Start of DATA TO PROCESS

-- ==== Sys2Proof/Tests/Slice0.lean ====
section
/-! SUPPORT. The model's own tests, each about one step or one word, with results taken from spec/95_test_vectors.md or a worked
example of the rule named; and, for each statement that has hypotheses, a concrete state that meets them. -/

namespace Sys2Proof.Machine.Tests

open Sys2Proof Sys2Proof.Machine

/-! ### Small states -/

/-- The next state of an outcome. -/
def stateOf {W : Nat} : Result W → Option (State W)
  | .next t => some t
  | .fault _ => none
  | .refused _ => none

/-- Reset, then `GF_IN` written. -/
def gfWith (input : Word) : State := { State.reset with gf := { GfBank.reset with input := input } }

/-- Reset at width `W`, then the three PF operands written. -/
def pfAt (W a b p : Nat) : State W :=
  { State.resetAt W with pf := { PfBank.reset with a := pfWord a, b := pfWord b, p := pfWord p } }

/-- The same at the width of the instance. -/
def pfWith (a b p : Nat) : State := pfAt 256 a b p

/-- What a command word leaves in `GF_OUT` and `GF_STATUS`. -/
def gfOutAfter (s : State) (w : Nat) : Option (Word × Word) :=
  (stateOf (step (s.withFetchWord 32 w))).map (fun t => (t.gf.out, t.gf.status.word))

/-- What a command word leaves in `PF_R` and `PF_STATUS`. -/
def pfAfter (s : State) (w : Nat) : Option (Nat × Word) :=
  (stateOf (step (s.withFetchWord 32 w))).map (fun t => (t.pf.r.toNat, t.pf.status.word))

/-- One host at one line, and its turn. -/
def hostAt (s : State) (op : HostOp) : State := { s with hosts := [⟨[op], []⟩], events := [.turn (.host 0)] }

/-- The reply the host of `hostAt` gets, none while its access is held. -/
def replyTo (s : State) (op : HostOp) : Option (List Reply) :=
  (stateOf (step (hostAt s op))).map (fun t => t.hosts.flatMap HostPort.replies)

/-- A state in which an engine is running a command word, in its turn. -/
def running (s : State) (e : Engine) (c : Word) : State := { s.start e c with events := [.turn (.engine e)] }

/-! ### WellFormed: a term each check refuses -/

theorem test_wf_accepts_gf : WellFormed .gf (.genrcon 0) ∧ WellFormed .gf .xtime ∧ WellFormed .gf .rotword := by decide

theorem test_wf_accepts_pf : WellFormed .pf .add ∧ WellFormed .pf .isprime := by decide

theorem test_wf_refuses_gf_command_on_pf : ¬ WellFormed .pf .xtime := by decide

theorem test_wf_refuses_pf_command_on_gf : ¬ WellFormed .gf .add := by decide

/-! ### Decoding: words written bit by bit from the fields of R80 (ZERO, CNT, OPC) and the codes of R84 -/

theorem test_decode_xtime : decode .gf 0b0000000000000000_00000000_00000001#32 = .ok .xtime := by decide
theorem test_decode_genrcon : decode .gf 0b0000000000000000_00001010_00000010#32 = .ok (.genrcon 10) := by decide
theorem test_decode_genrcon_top : decode .gf 0b0000000000000000_11111111_00000010#32 = .ok (.genrcon 255) := by decide
theorem test_decode_rotword : decode .gf 0b0000000000000000_00000000_00000011#32 = .ok .rotword := by decide
theorem test_decode_add : decode .pf 0b0000000000000000_00000000_00010000#32 = .ok .add := by decide
theorem test_decode_sub : decode .pf 0b0000000000000000_00000000_00010001#32 = .ok .sub := by decide
theorem test_decode_mul : decode .pf 0b0000000000000000_00000000_00010010#32 = .ok .mul := by decide
theorem test_decode_mulinv : decode .pf 0b0000000000000000_00000000_00010011#32 = .ok .mulinv := by decide
theorem test_decode_div : decode .pf 0b0000000000000000_00000000_00010100#32 = .ok .div := by decide
theorem test_decode_isprime : decode .pf 0b0000000000000000_00000000_00010101#32 = .ok .isprime := by decide

/-- V-ENC: the illegal words of `GF_CMD`. -/
theorem test_decode_illegal_gf :
    ([0x00000000#32, 0x00000004#32, 0x000000FF#32, 0x00000101#32, 0x00000103#32, 0x00010002#32, 0x80000A02#32,
      0x00000010#32].map (fun c => (decode .gf c).isOk)).all (· = false) = true := by decide
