-- ==== Sys2Proof/Tests/Slice0.lean ====
section
/-! SUPPORT. Own tests: the well-formedness check, every constructor's decoding from its word, one step of each
instruction, and a state that meets the hypotheses of each statement. Expected results are those of
spec/95_test_vectors.md or worked out from the rule named; a decoding's word is written from the rule's encoding. -/

namespace Sys2Proof.Tests

open Sys2Proof.Machine Sys2Proof.Claims

/-! Helpers. -/

/-- Flags from C, V and Z. -/
def cvz (c v z : Bool) : Flags := { c := c, v := v, z := z }

/-- The state after reset with `pc` = 0x0010, R1, R2 and the flags as given. -/
def st (r1 r2 : Word) (f : Flags) : State :=
  ((State.reset.setReg 1 r1).setReg 2 r2).setFlags f |> fun s => { s with pc := 0x10 }

/-- The same machine with C in the other sense. -/
def noBorrow (s : State) : State := { s with cfg := { s.cfg with carryIsBorrow := false } }

/-- The state an outcome goes on with. -/
def after (r : Result) : Option State :=
  match r with
  | .next t => some t
  | _ => none

/-- The name an outcome is refused by. -/
def refusal (r : Result) : Option Refusal :=
  match r with
  | .refused q => some q
  | _ => none

/-- The fault an outcome stops with. -/
def fault (r : Result) : Option Fault :=
  match r with
  | .fault q => some q
  | _ => none

/-- A register and the flags after an instruction. -/
def reg (i : Instr) (s : State) (r : Reg) : Option (Word × Flags) := (after (exec i s)).map fun t => (t.getReg r, t.flags)

/-- The program counter, the return-stack pointer and its top after an instruction. -/
def flow (i : Instr) (s : State) : Option (ProgAddr × BitVec 4 × ProgAddr) :=
  (after (exec i s)).map fun t => (t.pc, t.rsp, t.rasTop)

/-- At address 0x100 with a stack top 0x222 at pointer 1. -/
def at100 (f : Flags) : State := { State.reset.rasPush 0x222 with pc := 0x100, flags := f }

/-- A word loaded at an address, nothing stored to it. -/
def withWord (a v : Word) (s : State) : State := { s with mem := Memory.writeWord s.mem a v }

/-! The well-formedness check (R152, R305). -/

theorem test_wf_refuses_sbi_129 : (Instr.sbi 1 129).wf = false := by decide
theorem test_wf_refuses_sbi_minus_128 : (Instr.sbi 1 (-128)).wf = false := by decide
theorem test_wf_accepts_sbi_128 : (Instr.sbi 1 128).wf = true := by decide
theorem test_wf_accepts_sbi_minus_127 : (Instr.sbi 1 (-127)).wf = true := by decide

/-! Decoding: a word written out from the spec's encoding, for every constructor; an alias's word is that of the
instruction it stands for, and the alias encodes to it (R290 to R292). -/

theorem test_decode_flow :
    decode 0b0000000100100011 = .ok (.call 0x123) ∧
      decode 0b0011111111111111 = .ok (.call 0x3FFF) ∧
      decode 0b0100101111111011 = .ok (.jmp .nz 0x1FB) ∧
      decode 0b0101100000000000 = .ok (.ret .z) ∧
      decode 0b0101101100000000 = .ok (.loop .nz) ∧
      decode 0b0110000000000000 = .ok (.mark) ∧
      decode 0b0110010000001111 = .ok (.stra 15) ∧
      decode 0b0110100000001111 = .ok (.rep 15) := by
  decide

theorem test_decode_access :
    decode 0b0111011111100001 = .ok (.mvi 1 0x7E) ∧
      decode 0b1011101100000001 = .ok (.out 1 48) ∧
      decode 0b1011111111110001 = .ok (.out 1 127) ∧
      decode 0b1100000001010001 = .ok (.inp 1 5) ∧
      decode 0b1100100100100011 = .ok (.wr 3 2) ∧
      decode 0b1100101000010010 = .ok (.rd 2 1) ∧
      decode 0b1100101100000101 = .ok (.xchg 5 0) ∧
      decode 0b1100100000000000 = .ok (.noAccess) := by
  decide

theorem test_decode_arith :
    decode 0b1000111111110010 = .ok (.adi 2 0xFF) ∧
      decode 0b1001100000000001 = .ok (.cpi 1 0x80) ∧
      decode 0b1010111000000000 = .ok (.clc) ∧
      decode 0b1010111000010000 = .ok (.stc) ∧
      decode 0b1011001100010010 = .ok (.cmp 2 1) ∧
      decode 0b1011011100110100 = .ok (.cmpc 4 3) ∧
      decode 0b1101000000010010 = .ok (.mov 2 1) ∧
      decode 0b1101000100010010 = .ok (.mvn 2 1) ∧
      decode 0b1101001000010010 = .ok (.add 2 1) ∧
      decode 0b1101001100010010 = .ok (.sub 2 1) ∧
      decode 0b1101010000010010 = .ok (.movc 2 1) ∧
      decode 0b1101010100010010 = .ok (.mvnc 2 1) ∧
      decode 0b1101011000010010 = .ok (.adc 2 1) ∧
      decode 0b1101011100010010 = .ok (.sbc 2 1) ∧
      decode 0b1101100000010010 = .ok (.mov8 2 1) ∧
      decode 0b1101100100010010 = .ok (.mvn8 2 1) ∧
      decode 0b1101101000010010 = .ok (.add8 2 1) ∧
      decode 0b1101101100010010 = .ok (.sub8 2 1) ∧
      decode 0b1101110000010010 = .ok (.mov4 2 1) ∧
      decode 0b1101110100010010 = .ok (.mvn4 2 1) ∧
      decode 0b1101111000010010 = .ok (.add4 2 1) ∧
      decode 0b1101111100010010 = .ok (.sub4 2 1) := by
  decide

theorem test_decode_logic :
    decode 0b1110000000010011 = .ok (.not 3 1) ∧
      decode 0b1110000100010011 = .ok (.and 3 1) ∧
      decode 0b1110001000010011 = .ok (.or 3 1) ∧
      decode 0b1110001100010011 = .ok (.xor 3 1) ∧
      decode 0b1110010001110110 = .ok (.mask 6 7) ∧
      decode 0b1110010101110110 = .ok (.rst 6 7) ∧
      decode 0b1110011001110110 = .ok (.setb 6 7) ∧
      decode 0b1110011101110110 = .ok (.inv 6 7) := by
  decide

theorem test_decode_shift :
    decode 0b1010110001000101 = .ok (.btst 5 4) ∧
      decode 0b1110100000100001 = .ok (.mlls 1 2) ∧
      decode 0b1110100100100001 = .ok (.mhls 1 2) ∧
      decode 0b1110101000100001 = .ok (.ins4 1 2) ∧
      decode 0b1110101100100001 = .ok (.ins8 1 2) ∧
      decode 0b1110110000100001 = .ok (.in12 1 2) ∧
      decode 0b1110110100100001 = .ok (.rev 1 2) ∧
      decode 0b1110111010010001 = .ok (.shr 1 0b1001) ∧
      decode 0b1110111101010001 = .ok (.shl 1 0b0101) := by
  decide

theorem test_decode_multiply :
    decode 0b1010000000100001 = .ok (.umul 1 2) ∧
      decode 0b1010000100100001 = .ok (.umln 1 2) ∧
      decode 0b1010001000100001 = .ok (.umac 1 2) ∧
      decode 0b1010001100100001 = .ok (.umsb 1 2) ∧
      decode 0b1010010000100001 = .ok (.mul 1 2) ∧
      decode 0b1010010100100001 = .ok (.muln 1 2) ∧
      decode 0b1010011000100001 = .ok (.mac 1 2) ∧
      decode 0b1010011100100001 = .ok (.msub 1 2) ∧
      decode 0b1111000000000101 = .ok (.lpl 5) ∧
      decode 0b1111000100000110 = .ok (.lph 6) := by
  decide

theorem test_decode_divide :
    decode 0b1010100100010010 = .ok (.idiv 2 1) ∧
      decode 0b1010100000000000 = .ok (.fdiv) ∧
      decode 0b1111001000000001 = .ok (.lq 1) ∧
      decode 0b1111001100000010 = .ok (.lr 2) := by
  decide

theorem test_decode_jump_names :
    (encode (.jmpAlways 0x10) = 0x4010 ∧ decode 0x4010 = .ok (.jmp .always 0x10)) ∧
      (encode (.nop 0) = 0x4200 ∧ decode 0x4200 = .ok (.jmp .never 0)) ∧
      (encode (.jv 0x10) = 0x4410 ∧ decode 0x4410 = .ok (.jmp .v 0x10)) ∧
      (encode (.jnv 0x10) = 0x4610 ∧ decode 0x4610 = .ok (.jmp .nv 0x10)) ∧
      (encode (.jz 0x10) = 0x4810 ∧ decode 0x4810 = .ok (.jmp .z 0x10)) ∧
      (encode (.jnz 0x10) = 0x4A10 ∧ decode 0x4A10 = .ok (.jmp .nz 0x10)) ∧
      (encode (.jc 0x10) = 0x4C10 ∧ decode 0x4C10 = .ok (.jmp .c 0x10)) ∧
      (encode (.jnc 0x10) = 0x4E10 ∧ decode 0x4E10 = .ok (.jmp .nc 0x10)) := by
  decide

theorem test_decode_return_names :
    (encode (.retAlways) = 0x5000 ∧ decode 0x5000 = .ok (.ret .always)) ∧
      (encode (.retNever) = 0x5200 ∧ decode 0x5200 = .ok (.ret .never)) ∧
      (encode (.rv) = 0x5400 ∧ decode 0x5400 = .ok (.ret .v)) ∧
      (encode (.rnv) = 0x5600 ∧ decode 0x5600 = .ok (.ret .nv)) ∧
      (encode (.rz) = 0x5800 ∧ decode 0x5800 = .ok (.ret .z)) ∧
      (encode (.rnz) = 0x5A00 ∧ decode 0x5A00 = .ok (.ret .nz)) ∧
      (encode (.rc) = 0x5C00 ∧ decode 0x5C00 = .ok (.ret .c)) ∧
      (encode (.rnc) = 0x5E00 ∧ decode 0x5E00 = .ok (.ret .nc)) := by
  decide

theorem test_decode_loop_names :
    (encode (.loopAlways) = 0x5100 ∧ decode 0x5100 = .ok (.loop .always)) ∧
      (encode (.loopNever) = 0x5300 ∧ decode 0x5300 = .ok (.loop .never)) ∧
      (encode (.lv) = 0x5500 ∧ decode 0x5500 = .ok (.loop .v)) ∧
      (encode (.lnv) = 0x5700 ∧ decode 0x5700 = .ok (.loop .nv)) ∧
      (encode (.lz) = 0x5900 ∧ decode 0x5900 = .ok (.loop .z)) ∧
      (encode (.lnz) = 0x5B00 ∧ decode 0x5B00 = .ok (.loop .nz)) ∧
      (encode (.lc) = 0x5D00 ∧ decode 0x5D00 = .ok (.loop .c)) ∧
      (encode (.lnc) = 0x5F00 ∧ decode 0x5F00 = .ok (.loop .nc)) := by
  decide

theorem test_decode_constant_names :
    (encode (.rpt 254) = 0x68FE ∧ decode 0x68FE = .ok (.rep 254)) ∧
      (encode (.sbi 2 1) = 0x8FF2 ∧ decode 0x8FF2 = .ok (.adi 2 0xFF)) ∧
      (encode (.sbi 2 128) = 0x8802 ∧ decode 0x8802 = .ok (.adi 2 0x80)) ∧
      (encode (.inc 2) = 0x8012 ∧ decode 0x8012 = .ok (.adi 2 1)) ∧
      (encode (.dec 1) = 0x8FF1 ∧ decode 0x8FF1 = .ok (.adi 1 0xFF)) ∧
      (encode (.cpz 1) = 0x9001 ∧ decode 0x9001 = .ok (.cpi 1 0)) ∧
      (encode (.xtos 5) = 0xCB05 ∧ decode 0xCB05 = .ok (.xchg 5 0)) := by
  decide

theorem test_decode_register_names :
    (encode (.neg 2) = 0xD122 ∧ decode 0xD122 = .ok (.mvn 2 2)) ∧
      (encode (.negc 2) = 0xD522 ∧ decode 0xD522 = .ok (.mvnc 2 2)) ∧
      (encode (.neg8 2) = 0xD922 ∧ decode 0xD922 = .ok (.mvn8 2 2)) ∧
      (encode (.neg4 2) = 0xDD22 ∧ decode 0xDD22 = .ok (.mvn4 2 2)) ∧
      (encode (.sxl 3) = 0xE833 ∧ decode 0xE833 = .ok (.mlls 3 3)) ∧
      (encode (.sxh 3) = 0xE933 ∧ decode 0xE933 = .ok (.mhls 3 3)) ∧
      (encode (.ror4 1) = 0xEA11 ∧ decode 0xEA11 = .ok (.ins4 1 1)) ∧
      (encode (.swap 1) = 0xEB11 ∧ decode 0xEB11 = .ok (.ins8 1 1)) ∧
      (encode (.rol4 1) = 0xEC11 ∧ decode 0xEC11 = .ok (.in12 1 1)) ∧
      (encode (.ror 1) = 0xEE01 ∧ decode 0xEE01 = .ok (.shr 1 0)) ∧
      (encode (.asr 1) = 0xEE41 ∧ decode 0xEE41 = .ok (.shr 1 4)) ∧
      (encode (.rrc 1) = 0xEE81 ∧ decode 0xEE81 = .ok (.shr 1 8)) ∧
      (encode (.lsr 1) = 0xEEC1 ∧ decode 0xEEC1 = .ok (.shr 1 12)) ∧
      (encode (.rol 1) = 0xEF51 ∧ decode 0xEF51 = .ok (.shl 1 5)) ∧
      (encode (.rlc 1) = 0xEF91 ∧ decode 0xEF91 = .ok (.shl 1 9)) ∧
      (encode (.lsl 1) = 0xEFD1 ∧ decode 0xEFD1 = .ok (.shl 1 13)) := by
  decide

/-- R81, R82: words the spec lists as no instruction. -/
theorem test_decode_refuses :
    decode 0x6900 = .error .unusedEncoding ∧
      decode 0xAA00 = .error .unusedEncoding ∧
      decode 0xB012 = .error .unusedEncoding ∧
      decode 0xCC00 = .error .unusedEncoding ∧
      decode 0xF400 = .error .unusedEncoding ∧
      decode 0xFFFF = .error .unusedEncoding ∧
      decode 0xA801 = .error .unusedEncoding ∧
      decode 0xAE01 = .error .unusedEncoding ∧
      decode 0xAE20 = .error .unusedEncoding ∧
      decode 0xF015 = .error .unusedEncoding ∧
      decode 0xF2F1 = .error .unusedEncoding ∧
      decode 0x5001 = .error .blankBitsSet ∧
      decode 0x5F80 = .error .blankBitsSet ∧
      decode 0x6001 = .error .blankBitsSet ∧
      decode 0x641F = .error .blankBitsSet ∧
      decode 0xC801 = .error .blankBitsSet := by
  decide

/-- The host's numbering: bit 0 of the number is bit 0 of the one word. -/
theorem test_decode_table_word : decodeTableWord 16 0xD212 = some (.add 2 1) ∧ decodeTableWord 16 0xF400 = none := by
  decide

End of DATA TO PROCESS

_WHAT YOU SHOULD DO_
The expected output is the lines from the one with "(encode (.lsl 1)" through the end of the data, exactly as written and nothing more.

_RESPONSE TO THIS TASK_
      (encode (.lsl 1) = 0xEFD1 ∧ decode 0xEFD1 = .ok (.shl 1 13)) := by
  decide

/-- R81, R82: words the spec lists as no instruction. -/
theorem test_decode_refuses :
    decode 0x6900 = .error .unusedEncoding ∧
      decode 0xAA00 = .error .unusedEncoding ∧
      decode 0xB012 = .error .unusedEncoding ∧
      decode 0xCC00 = .error .unusedEncoding ∧
      decode 0xF400 = .error .unusedEncoding ∧
      decode 0xFFFF = .error .unusedEncoding ∧
      decode 0xA801 = .error .unusedEncoding ∧
      decode 0xAE01 = .error .unusedEncoding ∧
      decode 0xAE20 = .error .unusedEncoding ∧
      decode 0xF015 = .error .unusedEncoding ∧
      decode 0xF2F1 = .error .unusedEncoding ∧
      decode 0x5001 = .error .blankBitsSet ∧
      decode 0x5F80 = .error .blankBitsSet ∧
      decode 0x6001 = .error .blankBitsSet ∧
      decode 0x641F = .error .blankBitsSet ∧
      decode 0xC801 = .error .blankBitsSet := by
  decide

/-- The host's numbering: bit 0 of the number is bit 0 of the one word. -/
theorem test_decode_table_word : decodeTableWord 16 0xD212 = some (.add 2 1) ∧ decodeTableWord 16 0xF400 = none := by
  decide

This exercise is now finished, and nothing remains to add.